Op De Papieren Man werpt Hans Cottyn vandaag zijn licht op ons jongste nummer. Zijn besluit? ‘Alles samen een evenwichtig en informatief samengesteld nummer voor zowel de (geïnteresseerde) leek als de meerwaardezoeker.’ Lees hier het hele artikel:

 jeugdHet Vlaamse literaire tijdschrift Deus Ex Machina heeft een traditie in gedegen themanummers. Hoewel de redactie de voorbije jaren helemaal is vernieuwd, is het nummer 132 van de 34ste jaargang over Vlaamse kinder- en jeugdliteratuur weer zo’n behartenswaardig themanummer oude stijl. In de inleiding heet het dat “het Vlaamse kinderboek de laatste vier decennia enorm is veranderd. Het boek rukte zich los uit zijn voornamelijk didactische en zalvende cocon om uit te vliegen richting literaire velden. Met richtingwijzers, vangnetten en beoefenaars op zijn odyssee.”

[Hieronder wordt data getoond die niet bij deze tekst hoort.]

/-! ### The flags an instruction signals -/

/-- Under sae nothing is signalled (R148). -/
theorem signalledFlags_of_suppresses {i : Instr} (s : State) (h : i.suppresses = true) :
    signalledFlags i s = .empty := by
  simp [signalledFlags, h]

/-- IE is signalled for Invalid, but under sae. -/
theorem signalledFlags_ie {i : Instr} {s : State} :
    (signalledFlags i s).ie = true ↔ i.suppresses = false ∧ Invalid i s := by
  cases hsae : i.suppresses
  · simp [signalledFlags, hsae, laneFlags_ie_iff fun _ _ => rfl]
  · simp [signalledFlags, hsae, FpFlags.empty]

/-- DE is signalled for Denormal, but under sae. -/
theorem signalledFlags_de {i : Instr} {s : State} :
    (signalledFlags i s).de = true ↔ i.suppresses = false ∧ Denormal i s := by
  cases hsae : i.suppresses
  · simp [signalledFlags, hsae, laneFlags_de_iff fun _ _ => rfl]
  · simp [signalledFlags, hsae, FpFlags.empty]

/-- An unmasked flag is signalled exactly where the instruction traps (R146, R148). -/
theorem unmasked_signalledFlags_iff {i : Instr} {s : State} :
    unmasked s.mxcsr (signalledFlags i s) = true ↔ Trapping i s := by
  simp only [unmasked, Bool.or_eq_true, Bool.and_eq_true, Bool.not_eq_true', signalledFlags_ie, signalledFlags_de,
    Trapping]
  tauto

/-! ### MXCSR with flags set -/

/-- IE of MXCSR is ORed (R145). -/
theorem setMxcsrFlags_getLsbD_zero (m : BitVec 32) (f : FpFlags) :
    (setMxcsrFlags m f).getLsbD 0 = (m.getLsbD 0 || f.ie) := by
  rw [setMxcsrFlags_getLsbD]
  simp

/-- DE of MXCSR is ORed (R145). -/
theorem setMxcsrFlags_getLsbD_one (m : BitVec 32) (f : FpFlags) :
    (setMxcsrFlags m f).getLsbD 1 = (m.getLsbD 1 || f.de) := by
  rw [setMxcsrFlags_getLsbD]
  simp

/-- Setting flags keeps every bit that is set. -/
theorem setMxcsrFlags_keeps_set (m : BitVec 32) (f : FpFlags) {b : Nat} (h : m.getLsbD b = true) :
    (setMxcsrFlags m f).getLsbD b = true := by
  simp [setMxcsrFlags_getLsbD, h]

/-- Setting flags keeps every bit but IE and DE (R26). -/
theorem setMxcsrFlags_getLsbD_ge (m : BitVec 32) (f : FpFlags) {b : Nat} (h : 2 ≤ b) :
    (setMxcsrFlags m f).getLsbD b = m.getLsbD b := by
  simp [setMxcsrFlags_getLsbD, show b ≠ 0 by omega, show b ≠ 1 by omega]

/-- Setting flags keeps the reserved bits of MXCSR (R26). -/
theorem setMxcsrFlags_reserved (m : BitVec 32) (f : FpFlags) :
    (setMxcsrFlags m f).extractLsb' 16 16 = m.extractLsb' 16 16 := by
  apply BitVec.eq_of_getLsbD_eq
  intro b _
  rw [BitVec.getLsbD_extractLsb', BitVec.getLsbD_extractLsb', setMxcsrFlags_getLsbD_ge m f (by omega)]

/-- Flipping bits other than IE and DE commutes with setting flags. -/
theorem setMxcsrFlags_xor (m x : BitVec 32) (f : FpFlags) (h0 : x.getLsbD 0 = false) (h1 : x.getLsbD 1 = false) :
    setMxcsrFlags (m ^^^ x) f = setMxcsrFlags m f ^^^ x := by
  apply BitVec.eq_of_getLsbD_eq
  intro b _
  rw [BitVec.getLsbD_xor]
  match b with
  | 0 => simp only [setMxcsrFlags_getLsbD_zero, BitVec.getLsbD_xor, h0, Bool.xor_false]
  | 1 => simp only [setMxcsrFlags_getLsbD_one, BitVec.getLsbD_xor, h1, Bool.xor_false]
  | b + 2 => rw [setMxcsrFlags_getLsbD_ge _ _ (by omega), setMxcsrFlags_getLsbD_ge _ _ (by omega), BitVec.getLsbD_xor]

/-- Where nothing is suppressed, MXCSR with the signalled flags set is MXCSR flagged for what is detected (R145). -/
theorem flagsSet_signalledFlags {i : Instr} {s : State} (h : i.suppresses = false) :
    FlagsSet i s (setMxcsrFlags s.mxcsr (signalledFlags i s)) := by
  refine ⟨?_, ?_, fun b => setMxcsrFlags_getLsbD_ge _ _⟩
  · rw [setMxcsrFlags_getLsbD_zero, Bool.or_eq_true, signalledFlags_ie, and_iff_right h]
  · rw [setMxcsrFlags_getLsbD_one, Bool.or_eq_true, signalledFlags_de, and_iff_right h]
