-- ==== Sys2Proof/Machine/Pseudo.lean ====
section
/-! DEFINITION. The pseudo-operations of R98. `encode(bytes)` and `decode(bits)` are ENC.ENCODE and VIT.DECODE on the
engine's configuration and table, so `exec` is their meaning; the two that expand to more than one host operation are
here. -/

namespace Sys2Proof.Machine

/-- Go on to the next host operation of an expansion when the last one succeeded (R98: "followed, when it succeeds,
by"); after an error, a fault or a refusal the expansion is over. -/
def whenOk (o : Out) (rest : State → Out) : Out :=
  match o with
  | .next s => if s.status = .ok then rest s else .next s
  | .fault r => .fault r
  | .refused r => .refused r

/-- R98: "Construction(gens) is CFG.BUILD gens followed, when it succeeds, by TRB.BUILD". -/
def runConstruction (gens : List Int) (s : State) : Out :=
  whenOk (exec (.cfgBuild gens) s) (exec .trbBuild)

/-- The code bits on the result ports; there are none after anything but an ENC.ENCODE. -/
def Result.codeBits : Result → Option (List Bit)
  | .code bits => some bits
  | .nothing | .decoded _ _ => none

/-- R98: `decode(encode(b))` is "ENC.ENCODE b followed by VIT.DECODE of exactly the bits ENC.ENCODE returned". -/
def runEncodeDecode (inputBytes : List Byte) (s : State) : Out :=
  whenOk (exec (.encEncode inputBytes) s) fun t =>
    match t.result.codeBits with
    | some bits => exec (.vitDecode bits) t
    | none => .next t

end Sys2Proof.Machine
end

Om dat te illustreren ging de redactie op zoek naar de professionelen van het Vlaamse jeugdboekenvak. Specialiste Karin Kustermans, onder meer bezig met de jeugdboekensite Vertel eens, interviewt Sofie Van Sande, uitgeefster van Lannoo Kinderboek, en Belle Kuijken, Vlaams redacteur van Querido Kinderboek over hun uitgeefmetier. Met Jen De Groeve van De Leeswelp, het enige Vlaamse blad over kinder- en jeugdliteratuur, heeft Kustermans het over de eigenheid van recensies over kinderliteratuur en de stand van zaken in dat deel van het boekenvak. De Groeve luidt overigens een vaker gehoorde alarmbel: “De productiedrang bij uitgevers stijgt jaar na jaar en de bekommernis om kwaliteit lijkt grotendeels verdwenen. Niet alleen verschijnt er te veel dat (nog) niet de moeite waard is, jonge schrijvers worden zo ook bevestigd in de idee dat het ‘goed genoeg’ is. (…) Overal lijkt de vraag naar diepgang en nuance verdwenen te zijn.” Ook de jury van de Gouden Uil voor Jeugdliteratuur sloeg bij monde van voorzitster Jelle Van Riet de laatste jaren af en toe op deze nagel.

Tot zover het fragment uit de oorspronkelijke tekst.